So, let's see if I can get there (and apologies if in the process I am repeating things you already know).
A DP gear has a circular pitch (distance between teeth along the PD) of π/DP = π / 20 = .1571". A complete revolution of the 20-tooth gear should produce a theoretical movement of 20 * .1571" = 3.1416 = π (no surprise that we got back to π when you consider the formula for CP and the fact the the DP and the number of teeth are the same). Keep in mind that this theoretical value depends on both the gear and the rack being EXACTLY the right size.
Meanwhile, 1 complete revolution of the stepper motor will only give 15/54 of a revolution of the gear, based on the chain reduction, so 1 revolution of the stepper motor = 15/54 * π = .8723" of movement.
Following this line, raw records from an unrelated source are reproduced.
/-- At as many idle edges as transfers are pending, a run of the machine is their delivery (R52, log entry 9). -/
theorem run_idle_delivers {s : State} {es : List HostPins} (hl : s.param.legal = true)
    (hi : s.input = List.replicate s.out.length HostPins.idle ++ es) :
    Host.Core.run Sys2Proof.core s.out.length s = .next { s.deliver with input := es } := by
  induction ho : s.out generalizing s with
  | nil =>
    have hes : s.input = es := by simpa [ho] using hi
    rw [State.deliver_of_out_nil s ho, ← hes]
    rfl
  | cons x xs ih =>
    have hi' : s.input = HostPins.idle :: (List.replicate xs.length HostPins.idle ++ es) := by
      simpa [ho, List.replicate_succ] using hi
    have hstep := step_of_taken hl hi' rfl ho (HostPins.idle_takes x)
    rw [List.length_cons, run_succ hstep, ih (by simpa using hl) (by simp) (by simp), State.deliver_record ho]

/-- Settles O13: the run delivers, and delivery adds each channel's data to its history. -/
theorem readyHostDrainsAllTransfers : Obligations.ReadyHostDrainsAllTransfers := by
  intro s es hl hi
  refine ⟨run_idle_delivers hl hi, ?_⟩
  rw [State.deliver_eq]
  exact ⟨rfl, rfl, rfl⟩

/-- What was delivered before `s` is an initial part of what was delivered before `t` (R44). -/
def HistoriesExtend (s t : State) : Prop :=
  s.bitout <+: t.bitout ∧ s.symout <+: t.symout ∧ s.rspout <+: t.rspout

theorem HistoriesExtend.refl (s : State) : HistoriesExtend s s :=
  ⟨⟨[], List.append_nil _⟩, ⟨[], List.append_nil _⟩, ⟨[], List.append_nil _⟩⟩

/-- A transfer is added at the end of its history, and the other two stay. -/
theorem State.record_extends (s : State) (x : Transfer) : HistoriesExtend s (s.record x) := by
  obtain ⟨hbit, hsym, hrsp⟩ := HistoriesExtend.refl s
  cases x with
  | bit b => exact ⟨⟨[b], rfl⟩, hsym, hrsp⟩
  | sym y => exact ⟨hbit, ⟨[y], rfl⟩, hrsp⟩
  | rsp r => exact ⟨hbit, hsym, ⟨[r], rfl⟩⟩

/-- A command only queues its transfers; none is made yet (R56). -/
theorem exec_extends {i : Instr} {s t : State} (h : exec i s = .next t) : HistoriesExtend s t := by
  obtain ⟨u, ts, hu, -, rfl⟩ := exec_update h
  cases hu <;> exact HistoriesExtend.refl s

/-- No edge takes anything back: a reset keeps the histories, a word queues transfers, a transfer is added (R44). -/
theorem clockEdge_extends {e : HostPins} {s t : State} (h : clockEdge e s = .next t) : HistoriesExtend s t := by
  rcases clockEdge_next h with ⟨-, rfl⟩ | ⟨-, -, -, h⟩ | ⟨-, x, xs, -, -, rfl⟩ | ⟨-, rfl⟩
  · exact HistoriesExtend.refl s
  · rcases runWord_next h with ⟨_, -, rfl⟩ | ⟨i, -, h⟩
    · exact HistoriesExtend.refl s
    · exact exec_extends h
  · exact State.record_extends { s with out := xs } x
  · exact HistoriesExtend.refl t

/-- Settles O14: a step is one edge or none, and no edge takes anything back. -/
theorem historiesOnlyGrow : Obligations.HistoriesOnlyGrow := by
  intro s t h
  obtain ⟨-, ⟨-, rfl⟩ | ⟨e, es, -, h⟩⟩ := step_next h
  · exact HistoriesExtend.refl t
  · exact (clockEdge_extends h :)

end Sys2Proof.Machine

/-! The read-back commands: their answer does not depend on what is pending, so a second read answers the same
(20_memory.md R49, 60_exceptions.md R181). -/

namespace Sys2Proof.Machine

/-- Whatever is pending besides, `run` queues the response `r` on the elements of `s` and does nothing else. -/
def AnswersOnly (run : State → Outcome) (s : State) (r : Response) : Prop :=
  ∀ ts, run (s.send ts) = .next ((s.send ts).send [.rsp r])

@[simp] theorem State.send_nil (s : State) : s.send [] = s := by simp [State.send]

/-- Such a command leaves a state in which it answers the same again. -/
theorem AnswersOnly.repeatable {run : State → Outcome} {s t : State} {r : Response} (hr : AnswersOnly run s r)
    (h : run s = .next t) : t = s.send [.rsp r] ∧ run t = .next (t.send [.rsp r]) := by
  have h0 : run s = .next (s.send [.rsp r]) := by simpa using hr []
  cases h.symm.trans h0
  exact ⟨rfl, hr [.rsp r]⟩

@[simp] theorem State.send_statusReg (s : State) (ts : List Transfer) (x : Nat) :
    (s.send ts).statusReg x = s.statusReg x := rfl

/-- `RDS`: a status register shows elements of the block, and `out` is none of them (R30). -/
theorem execRds_answersOnly (x : Nat) (s : State) : ∃ r, AnswersOnly (execRds x) s r := by
  cases hv : s.statusReg x with
  | some v => exact ⟨⟨.ok, v⟩, fun ts => by simp [execRds, hv]⟩
  | none => exact ⟨⟨.refusal .range, 0⟩, fun ts => by simp [execRds, hv]⟩

@[simp] theorem State.send_codeAt (s : State) (ts : List Transfer) (x : Nat) :
    (s.send ts).codeAt x = s.codeAt x := rfl

/-- A read by symbol, of a datum that no transfer changes. -/
theorem withSymbol_answersOnly (x : Nat) (s : State) (d : Word) :
    ∃ r, AnswersOnly (fun u => withSymbol x u (respond .ok d u)) s r := by
  by_cases hx : x < s.param.nsym
  · exact ⟨_, fun _ => withSymbol_of_lt hx⟩
  · exact ⟨_, fun _ => withSymbol_of_not_lt hx⟩

/-- `RDL`: the datum is the code's length, or 0 without a code (R120). -/
theorem execRdl_answersOnly (x : Nat) (s : State) : ∃ r, AnswersOnly (execRdl x) s r := by
  cases hc : s.codeAt x with
  | some c =>
    obtain ⟨r, hr⟩ := withSymbol_answersOnly x s (zext32 c.clen)
    exact ⟨r, fun ts => by simpa [execRdl, hc] using hr ts⟩
  | none =>
    obtain ⟨r, hr⟩ := withSymbol_answersOnly x s 0
    exact ⟨r, fun ts => by simpa [execRdl, hc] using hr ts⟩

/-- A read of a node, where it answers: an entry that is there, or an index at or above `NNODE`. -/
theorem withNode_answersOnly {x : Nat} {s t : State} {d : Node → Word}
    (h : withNode x s (fun nd => respond .ok (d nd) s) = .next t) :
    ∃ r, AnswersOnly (fun u => withNode x u fun nd => respond .ok (d nd) u) s r := by
  rcases withNode_next h with ⟨hx, -⟩ | ⟨hx, nd, hn, -⟩
  · exact ⟨_, fun _ => if_neg (Nat.not_lt.2 hx)⟩
  · exact ⟨_, fun _ => (if_pos hx).trans (readNode_of_some hn)⟩

/-- Every read-back command that answers does nothing but answer (R49). -/
theorem exec_read_answersOnly {i : Instr} {s t : State} (hi : isRead i = true) (h : exec i s = .next t) :
    ∃ r, AnswersOnly (exec i) s r := by
  cases i with
  | clr | cnt | bld | drv | enc | dec | fin | abt => cases hi
  | rds x => exact execRds_answersOnly x s
  | rdf x => exact withSymbol_answersOnly x s (zext32 (s.freqAt x))
  | rdl x => exact execRdl_answersOnly x s
  | rdnk x | rdnf x | rdnl x | rdnr x => exact withNode_answersOnly h

/-- Settles O27: a read answers from elements that its own response leaves as they are. -/
theorem readsChangeNothing : Obligations.ReadsChangeNothing := by
  intro i s t hi h
  obtain ⟨r, hr⟩ := exec_read_answersOnly hi h
  exact ⟨r, hr.repeatable h⟩

end Sys2Proof.Machine

/-! Decoding as an equivalence: a word decodes to a command exactly when its fields are the command's and the operand
fits its form, that is, when it is the command's word (30_encoding.md R60, R61, R64, R65, R71). -/

namespace Sys2Proof

/-- Form `N` (R61). -/
theorem formN_eq_ok {i j : Instr} {arg : Nat} : formN i arg = .ok j ↔ arg = 0 ∧ i = j := by
  unfold formN
  split <;> simp [*]

/-- Form `S` (R61). -/
theorem formS_eq_ok {symw arg : Nat} {mk : Nat → Instr} {j : Instr} :
    formS symw mk arg = .ok j ↔ arg < 2 ^ symw ∧ mk arg = j := by
  unfold formS
  split <;> simp [*]

/-- Form `B`: the two arguments are the two bits (R61, R64). -/
theorem formB_eq_ok {arg : Nat} {mk : Bool → Instr} {j : Instr} :
    formB mk arg = .ok j ↔ ∃ b : Bool, arg = b.toNat ∧ mk b = j := by
  match arg with
  | 0 => simp [formB]
  | 1 => simp [formB]
  | n + 2 => simp [formB]

/-- The operand of `DEC` as a number (R71). -/
theorem Instr.dec_arg (b : Bool) : (Instr.dec b).arg = b.toNat := by cases b <;> rfl

/-- The opcode map backwards: one row for each command, whose operand fits its form (R61, R65). -/
theorem decodeFields_eq_ok {symw op sub arg : Nat} {i : Instr} (ha : arg < 2 ^ 17) :
    decodeFields symw op sub arg = .ok i ↔
      op = i.op ∧ sub = i.sub ∧ arg = i.arg ∧ i.wellFormed symw = true := by
  constructor
  · intro h
    unfold decodeFields at h
    split at h
    case h_1 | h_3 | h_4 | h_7 | h_8 =>
      obtain ⟨h0, rfl⟩ := formN_eq_ok.1 h
      exact ⟨rfl, rfl, h0, rfl⟩
    case h_2 | h_5 | h_10 | h_11 =>
      obtain ⟨hs, rfl⟩ := formS_eq_ok.1 h
      exact ⟨rfl, rfl, rfl, decide_eq_true hs⟩
    case h_6 =>
      obtain ⟨b, hb, rfl⟩ := formB_eq_ok.1 h
      exact ⟨rfl, rfl, hb.trans (Instr.dec_arg b).symm, rfl⟩
    case h_9 | h_12 | h_13 | h_14 | h_15 =>
      cases h
      exact ⟨rfl, rfl, rfl, decide_eq_true ha⟩
    case h_16 | h_17 => cases h
  · rintro ⟨rfl, rfl, rfl, hw⟩
    cases i with
    | clr | bld | drv | fin | abt => rfl
    | cnt s | enc s | rdf s | rdl s => exact formS_eq_ok.2 ⟨of_decide_eq_true hw, rfl⟩
    | dec b => exact formB_eq_ok.2 ⟨b, Instr.dec_arg b, rfl⟩
    | rds x | rdnk x | rdnf x | rdnl x | rdnr x => rfl

/-- The field `arg` has 17 bits (R60). -/
theorem argField_lt (w : Word) : argField w < 2 ^ 17 := by
  rw [argField_eq]
  exact Nat.mod_lt _ (by decide)

/-- A word decodes to `i` exactly when its fields are those of `i` and the operand fits (R60, R61, R65). -/
theorem decode_eq_ok {symw : Nat} {w : Word} {i : Instr} :
    decode symw w = .ok i ↔
      zField w = 0 ∧ opField w = i.op ∧ subField w = i.sub ∧ argField w = i.arg ∧ i.wellFormed symw = true := by
  unfold decode
  split
  · simp [*, decodeFields_eq_ok (argField_lt w)]
  · simp [*]

/-- Settles O1: the fields of an encoded command are the command's, and the opcode map finds it by them. -/
theorem decodeOfEncodeIsTheCommand : Obligations.DecodeOfEncodeIsTheCommand := by
  intro symw i hs hw
  obtain ⟨hop, hsub, hz, harg⟩ := fields_encode (arg_lt_of_wellFormed hs hw)
  exact decode_eq_ok.2 ⟨hz, hop, hsub, harg, hw⟩

/-- A word with the fields of a command, and 0 in the reserved one, is the command's word (R60, R71). -/
theorem encode_eq_of_fields {w : Word} {i : Instr} (hz : zField w = 0) (hop : opField w = i.op)
    (hsub : subField w = i.sub) (harg : argField w = i.arg) : encode i = w := by
  apply BitVec.eq_of_toNat_eq
  rw [encode_toNat (harg ▸ argField_lt w), toNat_fields w, hz, hop, hsub, harg]
  omega

/-- Settles O2: decoding reads the four fields, and they cover the word. -/
theorem encodeOfDecodeIsTheWord : Obligations.EncodeOfDecodeIsTheWord := by
  intro symw w i h
  obtain ⟨hz, hop, hsub, harg, hw⟩ := decode_eq_ok.1 h
  exact ⟨encode_eq_of_fields hz hop hsub harg, hw⟩

/-- The two directions of the round trip as one (R71). -/
theorem decode_eq_ok_iff_encode {symw : Nat} {w : Word} {i : Instr} (hs : symw ≤ 16) :
    decode symw w = .ok i ↔ w = encode i ∧ i.wellFormed symw = true := by
  constructor
  · intro h
    obtain ⟨he, hw⟩ := encodeOfDecodeIsTheWord symw w i h
    exact ⟨he.symm, hw⟩
  · rintro ⟨rfl, hw⟩
    exact decodeOfEncodeIsTheCommand symw i hs hw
IF the stepper driver is single-stepping, it takes 200 steps to do a complete revolution of the stepper motor, so each step of the motor will produce a movement of .8723/200 = .0044". Multiplied by 1832.811, this gives a movement of 7.9971" - about 8 times too much.
BUT that number gives a clue to a crucial missing bit of information: almost certainly the stepper driver is NOT set to single-stepping, but to micro-stepping; in this case, it would appear it is using a micro-stepping factor of 8 (each of the 200 steps is divided into 8 micro-steps). Thus, instead of 200 steps per revolution, it takes 1600 micro-steps for one revolution of the stepper motor shaft. (The computer or microcontroller won't know the difference between a micro-step and a step; it just sends out a pulse - so it takes 1600 pulses to achieve a full revolution.) Redoing the math, 1 micro-step (= 1 pulse) provides ( π * 15 / 54) / 1600 = .0005454" of movement. Multiply that times 1832.811, and voila! you get .9996" of movement - very, very close to 1"; almost certainly within the range of rounding errors and/or the difference between theory and actuality.
Of course, the number 1832.811 should have been calculated the other way around. You want to achieve 1" of movement, and you know that each pulse to the 1/8 micro-stepping motor produces a theoretical movement of (π * 15 / 54)/1600", so to determine the calibration, divide 1 in. by ( ( π * 15 / 54 ) / 1600 ) in./pulse and you get 1833.465 pulses per inch. Oops -- just a bit different from the factor they provided.
Again, though, theory and actuality are not quite the same. Presumably they started with 1833.465 and tested the results just the way DMF described. Then they computed the error and made the appropriate adjustment. So let's say they commanded 4" of movement, and came up instead with 4.0014" of actual movement. The calibration is off by 4 / 4.0014, so multiply that times the calibration factor: 1833.465 * ( 4 / 4.0014 ) = 1832.811. Voila!